INSTRUCTIONS FOR THE TASK ::
Below are some entries. Repeat exactly the lines from the one with "entry 14. -/" through the one with "(s.leafView = true ↔", and only those.

*** DATA TO USE Section Begins ***

/-- 70_reset_and_hazards.md R263: the host-driven sequence, with one `DSYM` for each symbol of the archive, has the
effect of `DECODE`; only the results are not written. The host's rewind is log entry 14. -/
def Obligations.HostDrivenDecodeAgreesWithDecode : Prop :=
  ∀ s xs payload more, Running s → ReadsSucceed s → WritesSucceed s → xs.length < 2 ^ 64 →
    IsPayload payload xs → s.io.inData = headerOf xs ++ payload ++ more →
    ∃ t u, exec .decode s = .next t ∧
      Sys2Proof.core.run (6 + xs.length)
        { s with
          pending := [.command 0x0100, .rewindInput, .command 0x6100, .command 0x3300, .command 0x4000,
            .command 0x4100] ++ List.replicate xs.length (.command 0x6300) } = .next u ∧
      u.io.outData = t.io.outData ∧ u.io.inPos = t.io.inPos ∧ u.freq = t.freq ∧ u.tree = t.tree ∧
      u.code = t.code ∧ u.fl = t.fl ∧ u.tv = t.tv ∧ u.cv = t.cv ∧ u.symcnt = t.symcnt ∧ u.emit = t.emit ∧
      u.wbytes = t.wbytes ∧ u.rbytes = t.rbytes ∧ u.cur = t.cur ∧ u.rsr = t.rsr ∧ u.rcnt = t.rcnt ∧
      u.resA = 0 ∧ u.resB = 0

/-! ### The whole machine -/

/-- 10_state.md R29, R31: `FAULT`, `LEAF` and `SYMV` as functions of `ERR.CODE`, `TV` and `TREE[CUR]`, and the
register read map that shows them. -/
def Obligations.RegisterReadMap : Prop :=
  ∀ s : State,
    (s.faultView = true ↔ s.errCode ≠ 0) ∧
    (s.leafView = true ↔ s.tv = true ∧ ∃ n, nodeAt s.tree s.cur = some n ∧ n.leaf = true) ∧
    (s.leafView = true → ∃ n, nodeAt s.tree s.cur = some n ∧ s.symView = n.sym) ∧
    (s.leafView = false → s.symView = 0) ∧
    (∀ k, (regRead s 0x0).getLsbD k =
      ([s.fl, s.tv, s.cv, s.leafView, s.rb, s.faultView][k]?).getD false) ∧
    (regRead s 0x1).extractLsb' 0 4 = s.errCode ∧ (regRead s 0x1).extractLsb' 4 12 = 0 ∧
    (regRead s 0x1).extractLsb' 16 16 = s.errCmd ∧ (regRead s 0x1).extractLsb' 32 32 = 0 ∧
    regRead s 0x2 = s.symcnt ∧ regRead s 0x3 = s.emit ∧ regRead s 0x4 = s.wbytes ∧
    regRead s 0x5 = s.rbytes ∧ regRead s 0x6 = s.resA ∧ regRead s 0x7 = s.resB ∧
    (regRead s 0x8).extractLsb' 0 8 = s.wsr ∧ (regRead s 0x8).extractLsb' 8 3 = s.wcnt ∧
    (regRead s 0x8).extractLsb' 11 53 = 0 ∧
    (regRead s 0x9).extractLsb' 0 8 = s.rsr ∧ (regRead s 0x9).extractLsb' 8 4 = s.rcnt ∧
    (regRead s 0x9).extractLsb' 12 52 = 0 ∧
    (regRead s 0xA).extractLsb' 0 9 = s.cur ∧ (regRead s 0xA).extractLsb' 9 7 = 0 ∧
    (regRead s 0xA).extractLsb' 16 9 = s.root ∧ (regRead s 0xA).extractLsb' 25 7 = 0 ∧
    (regRead s 0xA).extractLsb' 32 9 = s.nextIdx ∧ (regRead s 0xA).extractLsb' 41 23 = 0 ∧
    (regRead s 0xB).extractLsb' 0 8 = s.symView ∧ (regRead s 0xB).getLsbD 8 = s.leafView ∧
    (regRead s 0xB).extractLsb' 9 55 = 0 ∧
    ∀ a : BitVec 4, 0xC ≤ a.toNat → regRead s a = 0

*** DATA TO USE Section Ends ***

SOLUTION ::
effect of `DECODE`; only the results are not written. The host's rewind is log entry 14. -/
def Obligations.HostDrivenDecodeAgreesWithDecode : Prop :=
  ∀ s xs payload more, Running s → ReadsSucceed s → WritesSucceed s → xs.length < 2 ^ 64 →
    IsPayload payload xs → s.io.inData = headerOf xs ++ payload ++ more →
    ∃ t u, exec .decode s = .next t ∧
      Sys2Proof.core.run (6 + xs.length)
        { s with
          pending := [.command 0x0100, .rewindInput, .command 0x6100, .command 0x3300, .command 0x4000,
            .command 0x4100] ++ List.replicate xs.length (.command 0x6300) } = .next u ∧
      u.io.outData = t.io.outData ∧ u.io.inPos = t.io.inPos ∧ u.freq = t.freq ∧ u.tree = t.tree ∧
      u.code = t.code ∧ u.fl = t.fl ∧ u.tv = t.tv ∧ u.cv = t.cv ∧ u.symcnt = t.symcnt ∧ u.emit = t.emit ∧
      u.wbytes = t.wbytes ∧ u.rbytes = t.rbytes ∧ u.cur = t.cur ∧ u.rsr = t.rsr ∧ u.rcnt = t.rcnt ∧
      u.resA = 0 ∧ u.resB = 0

/-! ### The whole machine -/

/-- 10_state.md R29, R31: `FAULT`, `LEAF` and `SYMV` as functions of `ERR.CODE`, `TV` and `TREE[CUR]`, and the
register read map that shows them. -/
def Obligations.RegisterReadMap : Prop :=
  ∀ s : State,
    (s.faultView = true ↔ s.errCode ≠ 0) ∧
    (s.leafView = true ↔ s.tv = true ∧ ∃ n, nodeAt s.tree s.cur = some n ∧ n.leaf = true) ∧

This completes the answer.